Bin Laden’s is a creed of great purity and intensity, capable of inspiring its followers with a degree of passion and principled conviction that no secular movement in the Arab world has yet matched. At the same time, it is obviously also a narrow and self-limiting one: It can have little appeal for the great mass of Muslims. Like their Jewish and Christian counterparts, contemporary Muslims need more than scriptural dictates, poetic transports, or apodictic slogans to chart their everyday life, whether as individuals or as collective members of a community, local or national.

The future evoked by bin Laden does not portend a return to the past, either the distant glories of 7th-century Arab caliphs or the 20th-century pan-Islamism of the beleaguered Ottoman caliphate. Despite references to the glories of the Ottoman Empire, bin Laden does not clamor to restore a caliphate today. He seems at some level to recognize the futility of a quest for restitution. He sets no positive political horizon for his struggle. Instead, he vows that jihad will continue until “we meet God and get his blessing!”

Some have suggested that the war against Al Qaeda can be won if the United States takes steps to engage in serious dialogue with its enemy.

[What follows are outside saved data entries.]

/-- H3 to H5 and H7 to H9 answers (R111, R144, R147, R167, R245, R302, R314): the requester goes on with what host software gave. -/
def Obligations.OtherAnswersAreTaken : Prop :=
  (∀ (s : State) (num lead t g : Nat) (r : HingeReq) (bs : List Byte), s.wardenUp = true → s.mn.AnswerRead 3 num r bs →
      r.args.getD 0 0 = lead → r.args.getD 1 0 = t → r.args.getD 2 0 = g → s.mn.lapsed r = false → verdict bs = 0 →
      OnWarden (.h3Answer num) s fun n =>
        n = { s.mn with svc := s.mn.svc.taken num, kr := { s.mn.kr with event := true }, insts := n.insts, absent := n.absent }
          ∧ s.mn.InstsBut n lead
          ∧ n.inst lead = { s.mn.inst lead with h3Scales := (t, g, ansNat bs (0x10 + g % 16) 1) :: (s.mn.inst lead).h3Scales })
  ∧ (∀ (s : State) (num blk e mm : Nat) (r : HingeReq) (bs : List Byte) (j : KwJob) (d : Desc) (f : Fmt) (t : List Nat), s.wardenUp = true →
      s.mn.AnswerRead 4 num r bs → r.args.getD 1 0 = blk → s.mn.kw.running = some j → (s.mn.ctx j.ctx).head = some d →
      (s.mn.kwBlocksOf j (kwOps d)).length = blk + 1 → fmtOfCode (kwOps d).fmt = some f → kwShape f = some (mm, e) →
      j.tables.length = blk → j.ended = false → verdict bs = 0 → t = ((List.range 8).map fun i => ansNat bs (0x10 + i) 1) →
      kwValid f e t = true →
      OnWarden (.h4Answer num) s fun n =>
        n = { s.mn with svc := s.mn.svc.taken num, kr := { s.mn.kr with event := true }, absent := n.absent
                        kw := { s.mn.kw with running := some { j with tables := j.tables ++ [(blk, t)] } } })
  ∧ (∀ (s : State) (num k g tries ch : Nat) (rest : List (Nat × Nat × Nat)) (r : HingeReq) (bs : List Byte), s.wardenUp = true →
      s.mn.AnswerRead 5 num r bs → r.args.getD 0 0 = k → r.args.getD 1 0 = g → r.args.getD 4 0 = tries + 1 → (s.mn.region k).st = .held →
      (s.mn.region k).refetch = (g, tries, ch) :: rest → (s.mn.region k).source = none → verdict bs ≤ 1 →
      OnWarden (.h5Answer num) s fun n =>
        n = { s.mn with svc := s.mn.svc.taken num, kr := { s.mn.kr with event := true }, regions := n.regions, absent := n.absent }
          ∧ s.mn.RegionsBut n k
          ∧ n.region k = { s.mn.region k with source := some (if verdict bs = 1 then (ansNat bs 0x10 8, ansNat bs 0x18 4)
                                                              else ((s.mn.region k).golden + 4096 * g, (s.mn.region k).pasid)) })
  ∧ (∀ (s : State) (num a : Nat) (r : HingeReq) (bs : List Byte), s.wardenUp = true → s.mn.AnswerRead 7 num r bs →
      s.mn.lz.phase = .asking → verdict bs = 0 → a = ansNat bs 0x10 1 % 16 → s.mn.portUp 1 = true →
      OnWarden (.h7Answer num) s fun n =>
        n = { s.mn with svc := s.mn.svc.taken num, kr := { s.mn.kr with event := true }, absent := n.absent, lz := { s.mn.lz with
              phase := .walking, addrs := s.mn.lz.addrs ++ [a], host := true
              sent := s.mn.lz.sent ++ [(1, .walk (s.mn.fld F.LANIZA_ADDR_position + 1) s.mn.lz.floorMax s.mn.lz.maxMin (s.mn.lz.addrs ++ [a]))] } })
  ∧ (∀ (s : State) (num c : Nat) (w : Switch) (r : HingeReq) (bs : List Byte), s.wardenUp = true → s.mn.AnswerRead 8 num r bs →
      r.args.getD 0 0 = c → s.mn.kr.switches = [w] → w.ctx = c → w.go = false → (s.mn.ctx c).state = .swappedBlocked →
      (s.mn.ctx c).cause = .serviceWait →
      OnWarden (.h8Answer num) s fun n =>
        n = { s.mn with svc := s.mn.svc.taken num, ctxs := n.ctxs, kr := n.kr, absent := n.absent } ∧ s.mn.CtxsBut n c
          ∧ n.kr = { s.mn.kr with event := true, switches := if verdict bs = 0 then [{ w with go := true }] else [] }
          ∧ n.ctx c = { s.mn.ctx c with state := .swappedRunnable, cause := .none
                                        cutIn := if verdict bs = 0 then (s.mn.ctx c).cutIn else false })
  ∧ (∀ (s : State) (num b len : Nat) (r : HingeReq) (bs : List Byte), s.wardenUp = true → s.mn.AnswerRead 9 num r bs →
      r.args.getD 0 0 ≠ 2 → b = r.args.getD 1 0 / 0x10000 → len = r.args.getD 2 0 →
      OnWarden (.h9Answer num) s fun n =>
        n = { s.mn with svc := s.mn.svc.taken num, kr := { s.mn.kr with event := true }, absent := n.absent
                        h9Defer := if verdict bs = 0 then s.mn.h9Defer else s.mn.h9Defer ++ [r.args]
                        scrubWant := if verdict bs = 0 then s.mn.scrubWant.map (fun p => if b ≤ p.1 ∧ p.1 < b + len then (p.1, true) else p)
                                     else s.mn.scrubWant })

/-- H6 verdicts, timeouts and the closing of the ring (R300, R305, R339): a rejected candidate ends with outcome 2; a request that
times out is counted and takes its timeout outcome; clearing SVC_CTL.enable times out every request. -/
def Obligations.VerdictsTimeoutsAndClosing : Prop :=
  (∀ (s : State) (num : Nat) (r : HingeReq) (bs : List Byte) (c : Cand), s.wardenUp = true → s.mn.AnswerRead 6 num r bs →
      s.la.cand = some c → c.st = .verdict → c.number = r.args.getD 1 0 → s.la.fifo.length < 16 → s.la.sdio.io2 = true →
      exec (.h6Answer num) s = .next { s with
        mn := { s.mn with svc := s.mn.svc.taken num, kr := { s.mn.kr with event := true } }
        la := s.la.ended c (if verdict bs = 0 then 0 else 2) 0x8000 2 })
  ∧ (∀ (s : State) (num c : Nat) (r : HingeReq) (q : List HingeReq) (w : Switch), s.wardenUp = true →
      (num = 0 ∧ s.mn.hq = r :: q ∨ num ≠ 0 ∧ s.mn.hq = q ∧ (s.mn.svc.out.find? fun p => p.1 == num) = some (num, r)) → r.hinge = 8 →
      r.args.getD 0 0 = c → s.mn.kr.switches = [w] → w.ctx = c → w.go = false → (s.mn.ctx c).cause = .serviceWait →
      OnWarden (.hingeTimeout num) s fun n =>
        n = { s.mn with hq := q, svc := n.svc, ctxs := n.ctxs, ctr := n.ctr, kr := { s.mn.kr with switches := [{ w with go := true }] } }
          ∧ n.svc = (if num = 0 then s.mn.svc else { s.mn.svc with
                out := s.mn.svc.out.filter (fun p => p.1 != num), timedOut := s.mn.svc.timedOut ++ [num] })
          ∧ s.mn.CtxsBut n c ∧ n.ctx c = { s.mn.ctx c with state := .swappedRunnable, cause := .none }
          ∧ s.mn.CountersBut n [(0x34, 8)] ∧ n.counter 0x34 8 = satAdd 48 (s.mn.counter 0x34 8) 1)
  ∧ (∀ (s : State) (b len : Nat) (r : HingeReq), s.HostUp → s.mn.svc.out = [] → s.mn.hq = [r] → r.hinge = 9 → r.args.getD 0 0 ≠ 2 →
      b = r.args.getD 1 0 / 0x10000 → len = r.args.getD 2 0 →
      OnWarden .svcEnableClear s fun n =>
        n = { s.mn with hq := [], regs := n.regs, ctr := n.ctr
                        scrubWant := s.mn.scrubWant.map (fun p => if b ≤ p.1 ∧ p.1 < b + len then (p.1, true) else p) }
          ∧ s.mn.RegsBut n [F.SVC_CTL_enable.off] ∧ n.fld F.SVC_CTL_enable = 0
          ∧ s.mn.CountersBut n [(0x34, 9)] ∧ n.counter 0x34 9 = satAdd 48 (s.mn.counter 0x34 9) 1)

It wounds folks’ pride and scares them too much to acknowledge the fact, but we’re incidental to al Qaeda’s psychoses, which is why engaging their “ideas” and complaints would be futile. Whether George W. Bush, Tony Blair and John Howard understood it clearly at the time or not, the proper strategy has been to radically Reform the Middle East and Islam instead.

Al Qaeda’s Fantasy Ideology (Lee Harris, August 2002, Policy Review)

This common identification of 9-11 as an act of war arises from a deeper unquestioned assumption — an assumption made both by Chomsky and his followers on one hand and Hanson and National Review on the other — and, indeed, by almost everyone in between. The assumption is this: An act of violence on the magnitude of 9-11 can only have been intended to further some kind of political objective. What this political objective might be, or whether it is worthwhile — these are all secondary considerations; but surely people do not commit such acts unless they are trying to achieve some kind of recognizably political purpose.

Behind this shared assumption stands the figure of Clausewitz and his famous definition of war as politics carried out by other means. The whole point of war, on this reading, is to get other people to do what we want them to do: It is an effort to make others adopt our policies and/or to further our interests. Clausewitzian war, in short, is rational and instrumental. It is the attempt to bring about a new state of affairs through the artful combination of violence and the promise to cease violence if certain political objectives are met.

Of course, this does not mean that wars may not backfire on those who undertake them, or that a particular application of military force may not prove to be counterproductive to one’s particular political purpose. But this does not change the fact that the final criterion of military success is always pragmatic: Does it work? Does it in fact bring us closer to realizing our political objectives?

But is this the right model for understanding 9-11? Or have we, like Montezuma, imposed our own inadequate categories on an event that simply does not fit them? Yet, if 9-11 was not an act of war, then what was it? In what follows, I would like to pursue a line suggested by a remark by the composer Karlheinz Stockhausen in reference to 9-11: his much-quoted comment that it was “the greatest work of art of all time.”

Despite the repellent nihilism that is at the base of Stockhausen’s ghoulish aesthetic judgment, it contains an important insight and comes closer to a genuine assessment of 9-11 than the competing interpretation of it in terms of Clausewitzian war. For Stockhausen did grasp one big truth: 9-11 was the enactment of a fantasy — not an artistic fantasy, to be sure, but a fantasy nonetheless.